Alternatives to consider

Bose, Bluesound and Apple offer different approaches to wireless home audio, while a small integrated amplifier and bookshelf speakers can offer a more conventional stereo path. Compare room size, line-input needs, multi-room system cost and whether one or two speakers will be purchased. The Five is most attractive when its ecosystem convenience will be used regularly.

Key specifications

Five key specifications

Amplification
Six Class-D digital amplifiers
Tweeters
Three tweeters, including centre vocal tweeter and two angled tweeters
Midwoofers
Three midwoofers
Tuning
Trueplay room tuning and adjustable EQ
Wireless
Wi-Fi 802.11a/b/g/n at 2.4 or 5 GHz; Bluetooth Low Energy for setup
Connections
3.5 mm auto-detecting line-in; 10/100 Ethernet
Streaming
Apple AirPlay 2
Dimensions
364 x 203 x 154 mm
Weight
6.3 kg
Buying context

Is Five right for you?

The central buying decision is whether Five matches your priorities for wireless and smart speakers. Consider its sound, features, design and value together rather than choosing on one specification alone.

Best fit

Listeners who want a powerful single-room wireless speaker with multi-room expansion potential.

Look elsewhere if

You need a fully portable speaker, a traditional hi-fi system or extensive manual tuning.

Compare before buying

Compare it with Denon Home 350 Review and Apple HomePod mini Review, then explore our Wireless And Smart Speakers reviews.

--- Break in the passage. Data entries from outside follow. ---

/-- Writes and reads of the direct window complete with their register effect. With VDDE18 present and no reset held:
REGISTER_WRITE is the write of that port at that address in a transaction of its own, and with an access of the other SPI port in
its core cycle the access of MSP comes first; MAILBOX_GO is the write of GO and
MAILBOX_CANCEL that of CANCEL, ACK_CLR clears ACK and the return words and leaves BUSY, DB_STATUS_CLEAR clears the bits of
its mask, DB_MASK_WRITE sets the mask and leaves the status, DB_TEST sets doorbell 31 where its bit 31 is set and otherwise
changes nothing, CLKOUT_CHANGE stores the setting; TICK_LO_READ of MSP or SSP holds TICK_HI in the port's shadow, and of
another port changes nothing. Channel 6 takes its writes while the debug bridge is clocked. -/
def Obligations.RegisterCommandsComplete : Prop :=
  ∀ (s : State), s.awake = true →
    (∀ p addr data, exec (.registerWrite p addr ⟨data, none⟩) s = .next ((s.csEnd p).windowWrite p addr data)) ∧
    (∀ addr data a, exec (.registerWrite .msp addr ⟨data, some a⟩) s =
      .next (((s.csEnd .msp).windowWrite .msp addr data).access .ssp a)) ∧
    (∀ addr data a, exec (.registerWrite .ssp addr ⟨data, some a⟩) s =
      .next (((s.csEnd .ssp).access .msp a).windowWrite .ssp addr data)) ∧
    (∀ ch ctrl, exec (.mailboxGo ch ctrl) s = .next (s.goWrite ch ctrl)) ∧
    (∀ ch ctrl, ch < 7 → ch ≠ 3 → s.bridged ch = true → exec (.mailboxCancel ch ctrl) s = .next (s.cancelWrite ch ctrl)) ∧
    (∀ ch data, ch < 7 → ch ≠ 3 → s.bridged ch = true → s.mbx.chans.length = 8 → bit data.toNat 0 = true →
      ∃ t, exec (.ackClr ch data) s = .next t ∧ (t.chan ch).ack = ⟨false, false, 0, 0, 0⟩ ∧
        (t.chan ch).ret = List.replicate 16 0 ∧ (t.chan ch).busy = (s.chan ch).busy) ∧
    (∀ mask events, exec (.dbStatusClear mask events) s = .next (s.dbClear mask events)) ∧
    (∀ mask, ∃ t, exec (.dbMaskWrite mask) s = .next t ∧ t.mbx.dbMask = mask &&& 0x80FFFFFF ∧
      t.mbx.dbStatus = s.mbx.dbStatus) ∧
    (∀ data, exec (.dbTest data) s = .next (if bit data.toNat 31 then s.doorbell 31 else s)) ∧
    (∀ data, ∃ t, exec (.clkoutChange data) s = .next t ∧
      t.clock.clkout = ⟨bit data.toNat 31, fld data.toNat 16 12, fld data.toNat 0 4⟩) ∧
    (s.mbx.shadow.length = 2 →
      ∃ t, exec (.tickLoRead .msp) s = .next t ∧ t.mbx.shadow[0]? = some (some (w32 (s.now / 2 ^ 32)))) ∧
    (s.mbx.shadow.length = 2 →
      ∃ t, exec (.tickLoRead .ssp) s = .next t ∧ t.mbx.shadow[1]? = some (some (w32 (s.now / 2 ^ 32)))) ∧
    (∀ p, p ≠ .msp → p ≠ .ssp → exec (.tickLoRead p) s = .next s)

/-- A port reaches its own mailbox channel only. A write by MSP at an address of a channel other than 0, by SSP of one
other than 2, by the debug port of one other than 6, outside BENCH or with the debug bridge gated, by the internal port
of one other than 4 and by the skim engine of one other than 5 changes nothing, and a read there gives zero; and a write by a port other than MSP
and SSP outside the channels changes nothing. -/
def Obligations.WindowReachesChannelsOfTheirOwnersOnly : Prop :=
  ∀ (p : Port) (addr : Nat) (data : Word) (s : State),
    (0x1000 ≤ addr → addr < 0x1800 → s.reaches p ((addr - 0x1000) / 0x100) = false →
      s.windowWrite p addr data = s ∧ s.windowRead p addr = 0) ∧
    (addr < 0x1000 ∨ 0x1800 ≤ addr → p ≠ .msp → p ≠ .ssp → s.windowWrite p addr data = s) ∧
    (∀ ch, s.reaches .msp ch = (ch == 0) ∧ s.reaches .ssp ch = (ch == 2) ∧ s.reaches .internal ch = (ch == 4) ∧
      s.reaches .skim ch = (ch == 5) ∧ s.reaches .debug ch = (ch == 6 && s.life.state == .bench && bit s.clock.gates 2))

/-- TICK_HI in the transaction that read TICK_LO is the shadow. After a read of TICK_LO by MSP or SSP, the port's read of
TICK_HI in the same transaction gives TICK_HI as it was then, however the counter has gone on; without one in its
transaction, which the end of the transaction before it leaves so, a read of TICK_HI gives the live value; the read of
TICK_LO changes nothing else, and the other port's shadow stays. A burst read of two words from 0x0000_0014 on
returns both halves of the tick counter. -/
def Obligations.TickHiShadowHoldsForItsTransaction : Prop :=
  ∀ (s : State), s.awake = true → s.mbx.shadow.length = 2 → s.boot.power ≠ .cold →
    (∃ t, exec (.tickLoRead .msp) s = .next t ∧ (∀ n, ({ t with time := { t.time with tick := n } } : State).windowRead .msp 0x18 =
      w32 (s.now / 2 ^ 32)) ∧ t = { s with mbx := { s.mbx with shadow := t.mbx.shadow } } ∧
      t.mbx.shadow[1]? = s.mbx.shadow[1]?) ∧
    (∃ t, exec (.tickLoRead .ssp) s = .next t ∧ (∀ n, ({ t with time := { t.time with tick := n } } : State).windowRead .ssp 0x18 =
      w32 (s.now / 2 ^ 32)) ∧ t = { s with mbx := { s.mbx with shadow := t.mbx.shadow } } ∧
      t.mbx.shadow[0]? = s.mbx.shadow[0]?) ∧
    (s.csEnd .msp).mbx.shadow[0]? = some none ∧ (s.csEnd .ssp).mbx.shadow[1]? = some none ∧
    (s.transaction .msp ([0x0B, 0, 0, 0, 0x14] ++ List.replicate 12 0)).2 =
      List.replicate 9 0 ++ beBytes 4 (w32 s.now).toNat ++ beBytes 4 (w32 (s.now / 2 ^ 32)).toNat ∧
    (s.mbx.shadow[0]? = some none → s.windowRead .msp 0x18 = w32 (s.now / 2 ^ 32)) ∧
    (s.mbx.shadow[1]? = some none → s.windowRead .ssp 0x18 = w32 (s.now / 2 ^ 32))

/-- ECHO, EVENT_READ, STEWARD_MOVE, DEVICE_RESET, PEER_KEY_SET complete. ECHO returns its words. EVENT_READ with COUNT 1
to 7 returns up to COUNT records and removes them unless PEEK, a waiting RING_LOST record taking the space.
STEWARD_MOVE schedules the token for the edge at which the command takes effect, or answers at once when the target
holds it. DEVICE_RESET sets the edge of the reset and is not answered. PEER_KEY_SET binds or erases the slot and
returns the mask of slots in use. -/
def Obligations.GeneralMessagesAreAnswered : Prop :=
  ∀ (m : Msg) (s d : State),
    (s.selects echoCmd m d → exec (.echo m) s =
      .next (d.ack m.rt .ok ((m.args ++ List.replicate 16 0).take (m.len - 1)))) ∧
    (s.selects eventReadCmd m d → 1 ≤ m.get 1 0 3 → m.stray 1 0x107 = false →
      let taken := d.mbx.ring.take (m.get 1 0 3)
      let d' := if m.flag 1 8 then d
        else d.modMbx (fun x => ringFlush d.now { x with ring := x.ring.drop (m.get 1 0 3) })
      exec (.eventRead m) s = .next (d'.ack m.rt .ok
        (packW [(16, taken.length), (16, d'.mbx.ring.length)] :: taken.flatMap Event.words))) ∧
    (s.selects stewardMoveCmd m d → m.stray 1 1 = false → d.boot.replaying = false → d.preparing = false →
      d.keep.job = none → d.boot.ready = true →
      exec (.stewardMove m) s = .next (
        if m.flag 1 0 = d.nextSteward then d.ack m.rt .ok (packW [(1, 0), (1, b2n (m.flag 1 0))] :: lohi d.now)
        else (d.modBoot (fun b => { b with stewardMove := some (m.flag 1 0, d.nextEdge) })).ack m.rt .ok
          (packW [(1, 1), (1, b2n (m.flag 1 0))] :: lohi d.nextEdge))) ∧
    (s.selects deviceResetCmd m d → m.get 1 0 16 = 0xA5C3 → m.stray 1 0x1FFFF = false →
      (d.cellar.unacked = false ∨ m.flag 1 16 = true) →
      exec (.deviceReset m) s = .next (d.modBoot (fun b => { b with resetAt := some d.nextEdge }))) ∧
    (s.selects peerKeySetCmd m d → m.stray 1 0x10F = false → m.chan = 0 ∨ m.chan = 2 →
      (m.flag 1 8 = true ∨ (m.stray 2 0xFFFF = false ∧ m.get 2 0 16 ≠ 0)) → (m.get 1 0 4 < 12 ∨ d.keepIdentity.2 = 0) →
      ∃ peers, exec (.peerKeySet m) s =
          .next (({ d with peers := peers } : State).ack m.rt .ok [w32 (maskOf (peers.map Prod.fst))]) ∧
        peers = (if m.flag 1 8 then tdel d.peers (m.get 1 0 4)
          else tset d.peers (m.get 1 0 4) ⟨BitVec.ofNat 256 (pack ((List.range 8).map (fun i => (32, m.word (i + 3))))),
            m.get 2 0 16, 0⟩))

/-- A payload from a fabric peer is queued, refused or discarded. While firmware runs: a payload of DIR 1 under a bound
slot that fits the slot, carries the right TAG and a greater COUNTER is queued with its COUNTER kept when fewer than
16 wait, and answered BUSY otherwise; one that fails is answered AUTH_FAIL and the slot keeps its COUNTER; one for an
unbound slot is discarded. -/
def Obligations.PeerMessageIsAcceptedOnce : Prop :=
  ∀ (p : PeerPayload) (s : State) (k : PeerSlot), s.fwRuns = true → p.dir = 1 →
    (tfind s.peers p.slot = none → exec (.peerMessage p) s = .next s) ∧
    (tfind s.peers p.slot = some k → payloadOk p k = true → s.mbx.peerIn.length < 16 →
      exec (.peerMessage p) s = .next { s with
        peers := tset s.peers p.slot { k with counter := p.counter }
        mbx := { s.mbx with peerIn := s.mbx.peerIn ++ [⟨p.slot, p.counter, fill16 p.words⟩] } }) ∧
    (tfind s.peers p.slot = some k → payloadOk p k = true → 16 ≤ s.mbx.peerIn.length →
      exec (.peerMessage p) s =
        .next (({ s with peers := tset s.peers p.slot { k with counter := p.counter } } : State).refusePeer p .busy)) ∧
    (tfind s.peers p.slot = some k → payloadOk p k = false → exec (.peerMessage p) s = .next (s.refusePeer p .authFail))

/-- MESSAGE_SELECT serves channel 4 first, else round robin. While firmware runs and the token's parity is good, each complex's
dispatcher takes first the message that was passed to its end of channel 4, and answers it on the channel it came from. With
none there, the steward's takes the pending message of its end of channel 4 if there is one, and otherwise of the first pending
channel after the one it selected last; the other's takes its end of channel 4 only. A message with CANCEL set is answered
CANCELLED unexecuted; one for a unit of the other complex is passed over channel 4; any other is checked, executed and
answered, and a CANCEL that lands in the cycle of the selection stands in the channel; with nothing pending nothing changes.
That one message passed over waits at a time is the model's choice (log 9). -/
def Obligations.MessageSelectServesTheNextChannel : Prop :=
  ∀ (fl : Flash) (cl : Bool) (s : State) (ch : Nat) (south : Bool), s.fwRuns = true → s.boot.tokenParity = true →
    (s.farFor s.boot.stewardSouth = none → s.isPending 4 = true → s.mbx.fourSouth = s.boot.stewardSouth → s.nextChan = some 4) ∧
    (s.nextChan = some ch → s.isPending ch = true ∧ ch < 7) ∧
    (s.nextChan = some ch → ch ≠ 4 → s.lastChan s.boot.stewardSouth < 7 →
      (s.isPending 4 = true → s.mbx.fourSouth ≠ s.boot.stewardSouth) ∧ ∀ c, c < 7 → c ≠ 4 → s.isPending c = true →
        (ch + 6 - s.lastChan s.boot.stewardSouth) % 7 ≤ (c + 6 - s.lastChan s.boot.stewardSouth) % 7) ∧
    s.dispatches s.boot.stewardSouth = s.nextChan ∧
    (s.dispatches (!s.boot.stewardSouth) = some ch → ch = 4 ∧ s.isPending 4 = true ∧ s.mbx.fourSouth ≠ s.boot.stewardSouth) ∧
    (s.farFor south = none → s.dispatches south = none → exec (.messageSelect south cl fl) s = .next s) ∧
    (s.farFor south = none → s.dispatches south = some ch → ch ≠ 3 → (s.chan ch).cancel = true →
      exec (.messageSelect south cl fl) s =
        .next ((s.select ch).ack ⟨ch, (s.pendingMsg ch).2.seq, (s.pendingMsg ch).2.slot, (s.pendingMsg ch).2.counter⟩
          .cancelled [])) ∧
    (s.farFor south = none → s.dispatches south = some ch → (ch ≠ 3 → (s.chan ch).cancel = false) →
      let m := (s.pendingMsg ch).2
      let t := if cl && ch != 3 then (s.select ch).modChan ch (fun c => { c with cancel := true }) else s.select ch
      exec (.messageSelect south cl fl) s =
        .next (if s.foreign (s.pendingMsg ch).1 m then t.passOver (s.pendingMsg ch).1 m false
          else t.settle ⟨ch, m.seq, m.slot, m.counter⟩ (t.answer fl (s.pendingMsg ch).1 m))) ∧
    (∀ p, s.farFor south = some p →
      let t := (s.modMbx (fun m =>
        { m with far := m.far.map (fun q => if q = p then { q with selected := true } else q) })).setLast south 4
      exec (.messageSelect south cl fl) s =
        .next (t.settle p.rt (t.answer fl (opOf p.words) (msgOf p.rt.chan p.rt.slot p.rt.counter p.words))))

Review method: This is a research-based evaluation built from manufacturer documentation, established test findings, long-term owner patterns and current alternatives. It is not presented as a hands-on laboratory test.

Verdict

The Sonos Five is a focused wireless music speaker with enough physical scale to feel more serious than a smart speaker. Its strengths are sound potential, line-in flexibility and multi-room integration. It works best for buyers who want a permanent room solution and are willing to make Sonos the control layer for their music.